_Your task_:
From the entries below, return exactly the lines beginning at the one that contains "cases s.userTable with" and ending at the one that contains "refine if_pos ?_", both of them included, and only those lines.

*** Task material ***

theorem submit_of_busy {w : Word} {s : State} (h : actsAtOnce w s = none) (hb : s.busy = true) :
    submit w s = .next (raiseError .sequence .command w s) := by simp [submit, h, hb]

theorem submit_of_idle {w : Word} {s : State} (h : actsAtOnce w s = none) (hb : s.busy = false) :
    submit w s = .next { s with pending := some w } := by simp [submit, h, hb]

/-- Settles O6, one branch of 30_encoding.md R310 after the other. -/
theorem commandAcceptance : Obligations.CommandAcceptance := by
  intro s w
  have hne {k : Word} : w.toNat ≠ k.toNat → w ≠ k := mt (congrArg BitVec.toNat)
  rw [step_facingCmd]
  refine ⟨fun hw => ?_, fun _ _ hw ha => ?_, fun hsrst hb hmabt => ?_, fun hsrst hb => ?_⟩
  · obtain rfl : w = 0x01 := BitVec.eq_of_toNat_eq hw
    exact submit_of_actsAtOnce (actsAtOnce_srst s)
  · obtain rfl : w = 0x42 := BitVec.eq_of_toNat_eq hw
    exact submit_of_actsAtOnce (actsAtOnce_mabt ha)
  · have hnone : actsAtOnce w s = none :=
      actsAtOnce_eq_none (hne hsrst) fun ⟨hw, ha⟩ => hmabt ⟨congrArg BitVec.toNat hw, ha⟩
    rw [submit_of_busy hnone hb, raiseError_eq_recorded]
  · have hidle := (busy_eq_false.mp hb).2
    have hnone : actsAtOnce w s = none :=
      actsAtOnce_eq_none (hne hsrst) fun ⟨_, ha⟩ => by rw [hidle] at ha; cases ha
    exact submit_of_idle hnone hb

/-! ### The step that runs a command -/

theorem engineStep_of_pending {s : State} {w : Word} (h : s.pending = some w) :
    engineStep s = runWord w s := by simp [engineStep, h]

theorem runWord_of_command {w : Word} {i : Instr} (h : decode w = .command i) (s : State) :
    runWord w s = exec i s := by simp [runWord, h]

theorem runWord_of_illegal {w : Word} {r : DecodeReject} (h : decode w = .illegal r) (s : State) :
    runWord w s = .next (failCommand .illegalCommand w s) := by simp [runWord, h]

theorem commandWord_toNat (w : Word) : commandWord 32 w.toNat = w := by
  rw [commandWord, Nat.mod_eq_of_lt w.isLt, BitVec.ofNat_toNat, BitVec.setWidth_eq]

/-- A placed word that acts at once is the host's write on the state itself (log 2). -/
theorem step_placeWord_of_actsAtOnce {w : Word} {s : State} {i : Instr} (h : actsAtOnce w s = some i) :
    step (placeWord w s) = exec i s := by
  rw [placeWord, if_pos (by simp [h])]
  exact (step_facingCmd s w).trans (submit_of_actsAtOnce h)

/-- Any other placed word is run from `PENDING` (log 2). -/
theorem step_placeWord_of_not_actsAtOnce {w : Word} {s : State} (h : actsAtOnce w s = none) :
    step (placeWord w s) = runWord w { s with pending := some w } := by
  rw [placeWord, if_neg (by simp [h])]
  cases s.agenda with
  | nil => rfl
  | cons t rest => rfl

/-- Settles O5: the engine's turn runs the pending word, and a placed word is pending or is written to `CMD`. -/
theorem stepRunsTheDecodedCommand : Obligations.StepRunsTheDecodedCommand := by
  refine ⟨fun s w i hp hd => ?_, fun s w i hd => ?_⟩
  · have hrun : engineStep s = exec i s := (engineStep_of_pending hp).trans (runWord_of_command hd s)
    exact ⟨hrun, fun ha => (step_of_no_agenda ha).trans hrun⟩
  · rw [State.withFetchWord, commandWord_toNat]
    cases h : actsAtOnce w s with
    | none =>
      refine ⟨{ s with pending := some w }, ?_, rfl, .inr rfl⟩
      rw [step_placeWord_of_not_actsAtOnce h, runWord_of_command hd]
    | some j =>
      obtain rfl : i = j := Decoded.command.inj (hd.symm.trans (actsAtOnce_cases h).1)
      exact ⟨s, step_placeWord_of_actsAtOnce h, rfl, .inl rfl⟩

end Sys2Proof.Machine
end

section
/-! The checks of a pending word: the table of 30_encoding.md R320 is the decoder's check and then the command's
own checks in their order. -/

namespace Sys2Proof.Machine

/-! ### The commands' checks in the form of the table -/

theorem not_inRange (a b n : Nat) : (!(decide (a ≤ n) && decide (n ≤ b))) = decide ¬(a ≤ n ∧ n ≤ b) := by
  rw [← Bool.decide_and, decide_not]

theorem roundCheck_eq (i : Nat) (s : State) :
    roundCheck i s = (decide ¬(1 ≤ i ∧ i ≤ s.ctrl.nrounds.toNat), .badRoundIndex) := by
  rw [roundCheck, not_inRange, State.rounds]

theorem checksOf_kexp (s : State) : checksOf .kexp s =
    [(decide ¬(1 ≤ s.ctrl.nrounds.toNat ∧ s.ctrl.nrounds.toNat ≤ 16), .config),
     (decide (s.keyLen.toNat < rawKeyWidth s.ctrl.variant), .keyLength)] := by
  rw [checksOf, not_inRange, State.rounds]

theorem checksOf_unpk (n : Nat) (s : State) : checksOf (.unpk n) s =
    [(decide ¬(1 ≤ n ∧ n ≤ 8), .badArgument), (decide (s.inFifo.length < n), .fifoUnderflow)] := by
  rw [checksOf, not_inRange]

/-- The fixed tables are those with ids 0 to 9 (30_encoding.md R304). -/
theorem fixedTable_eq_none {t : Nat} (h : 9 < t) : fixedTable t = none := by
  unfold fixedTable
  split <;> first | rfl | omega

/-- The user table is the one table whose id is not below 10 (30_encoding.md R304). -/
theorem isNone_permTable (s : State) (t : Nat) : (s.permTable t).isNone = decide ¬(t ≤ 9 ∨ t = 15) := by
  unfold State.permTable
  by_cases h9 : t ≤ 9
  · interval_cases t <;> rfl
  · by_cases h15 : t = 15
    · simp [h15]
    · simp [h9, h15, fixedTable_eq_none (Nat.lt_of_not_le h9)]

/-- The input widths of the fixed tables (42_permutation.md R501-R510). -/
theorem permShapeOk_fixed (s : State) {t : Nat} (h : t ≤ 9) :
    s.permShapeOk t = decide (s.bvLen.toNat = [64, 64, 32, 32, 64, 56, 6, 6, 9, 9].getD t 0) := by
  interval_cases t <;> rfl

theorem foldl_max_lt_iff (l : List Nat) (a n : Nat) : l.foldl max a < n ↔ a < n ∧ ∀ u ∈ l, u < n := by
  induction l generalizing a with
  | nil => simp
  | cons u l ih => simp [ih, and_assoc]

/-- The user table fits when every entry is below the operand's length (42_permutation.md R515). -/
theorem permShapeOk_user (s : State) :
    s.permShapeOk 15 = decide (∀ u ∈ s.utab.toList.take s.utabLen.toNat, u.toNat < s.bvLen.toNat) := by
  have h : (s.userTable = [] ∨ s.userTable.foldl max 0 < s.bvLen.toNat) ↔
      ∀ u ∈ s.userTable, u < s.bvLen.toNat := by
    rw [foldl_max_lt_iff]
    cases s.userTable with
    | nil => simp
    | cons u l => simp; omega
  have hentries : (∀ u ∈ s.userTable, u < s.bvLen.toNat) ↔
      ∀ u ∈ s.utab.toList.take s.utabLen.toNat, u.toNat < s.bvLen.toNat := List.forall_mem_map
  rw [State.permShapeOk, if_pos rfl, ← Bool.decide_or]
  exact decide_eq_decide.mpr (h.trans hentries)

/-- The padding amount of BIT mode in closed form (41_chunker_stream.md R453). -/
theorem padAmount_bit (v : Variant) (n : Nat) : padAmount v .bit n = paddingUnits v .bit n := by
  cases v <;> simp only [padAmount, paddingUnits, blockWidth, halfWidth] <;> omega

/-- Check 8 of 30_encoding.md R320 for a message. -/
theorem padCheck_eq (s : State) : padCheck s = (decide (s.ctrl.padMode = .bit ∧
    paddingUnits s.ctrl.variant .bit s.msgLen.toNat % 8 ≠ 0), .length) := by
  unfold padCheck State.padFor
  cases s.ctrl.padMode <;> simp [padAmount_bit]

/-! ### The first failing check -/

/-- An illegal word fails the first check (30_encoding.md R320). -/
theorem firstFailingCheck_of_illegal {w : Word} {r : DecodeReject} (h : decode w = .illegal r) (s : State) :
    firstFailingCheck w s = some .illegalCommand := by
  have hfields := decode_illegal_iff.mp ⟨r, h⟩
  rw [opcField_eq, argField_eq, rsvField_eq] at hfields
  refine if_pos ?_
  obtain hrsv | hopc | harg := hfields
  · exact .inr (.inl (by omega))
  · exact .inl hopc
  · exact .inr (.inr harg)

/-- A word that decodes to a command passes the first check; the others are the command's own, in the same order
(30_encoding.md R320). -/
theorem firstFailingCheck_of_command {w : Word} {i : Instr} (h : decode w = .command i) (s : State) :
    firstFailingCheck w s = firstFailure (checksOf i s) := by
  obtain ⟨hrsv, hopc, harg⟩ := fields_of_decode h
  rw [opcField_eq] at hopc
  rw [argField_eq] at harg
  have hlt : ¬2 ^ 16 ≤ w.toNat := by rw [rsvField_eq] at hrsv; omega
  simp only [firstFailingCheck, hopc, harg, hlt]
  cases i with
  | perm t =>
    simp only [checksOf, isNone_permTable]
    by_cases h9 : t ≤ 9
    · have h15 : t ≠ 15 := by omega
      simp [opcodeOf, argOf, firstFailure, permShapeOk_fixed s h9, h9, h15]
    · by_cases h15 : t = 15
      · subst h15
        simp [opcodeOf, argOf, firstFailure, permShapeOk_user]
      · simp [opcodeOf, argOf, firstFailure, h9, h15]
  | kexp => simp [opcodeOf, argOf, firstFailure, checksOf_kexp, imp_iff_not_or]
  | unpk n => simp [opcodeOf, argOf, firstFailure, checksOf_unpk, imp_iff_not_or]
  | round i | ffn i =>
    simp [opcodeOf, argOf, firstFailure, checksOf, keyCheck, roundCheck_eq, imp_iff_not_or]
  | _ => simp [opcodeOf, argOf, firstFailure, checksOf, keyCheck, padCheck_eq]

***

_Exercise output_:
    cases s.userTable with
    | nil => simp
    | cons u l => simp; omega
  have hentries : (∀ u ∈ s.userTable, u < s.bvLen.toNat) ↔
      ∀ u ∈ s.utab.toList.take s.utabLen.toNat, u.toNat < s.bvLen.toNat := List.forall_mem_map
  rw [State.permShapeOk, if_pos rfl, ← Bool.decide_or]
  exact decide_eq_decide.mpr (h.trans hentries)

/-- The padding amount of BIT mode in closed form (41_chunker_stream.md R453). -/
theorem padAmount_bit (v : Variant) (n : Nat) : padAmount v .bit n = paddingUnits v .bit n := by
  cases v <;> simp only [padAmount, paddingUnits, blockWidth, halfWidth] <;> omega

/-- Check 8 of 30_encoding.md R320 for a message. -/
theorem padCheck_eq (s : State) : padCheck s = (decide (s.ctrl.padMode = .bit ∧
    paddingUnits s.ctrl.variant .bit s.msgLen.toNat % 8 ≠ 0), .length) := by
  unfold padCheck State.padFor
  cases s.ctrl.padMode <;> simp [padAmount_bit]

/-! ### The first failing check -/

/-- An illegal word fails the first check (30_encoding.md R320). -/
theorem firstFailingCheck_of_illegal {w : Word} {r : DecodeReject} (h : decode w = .illegal r) (s : State) :
    firstFailingCheck w s = some .illegalCommand := by
  have hfields := decode_illegal_iff.mp ⟨r, h⟩
  rw [opcField_eq, argField_eq, rsvField_eq] at hfields
  refine if_pos ?_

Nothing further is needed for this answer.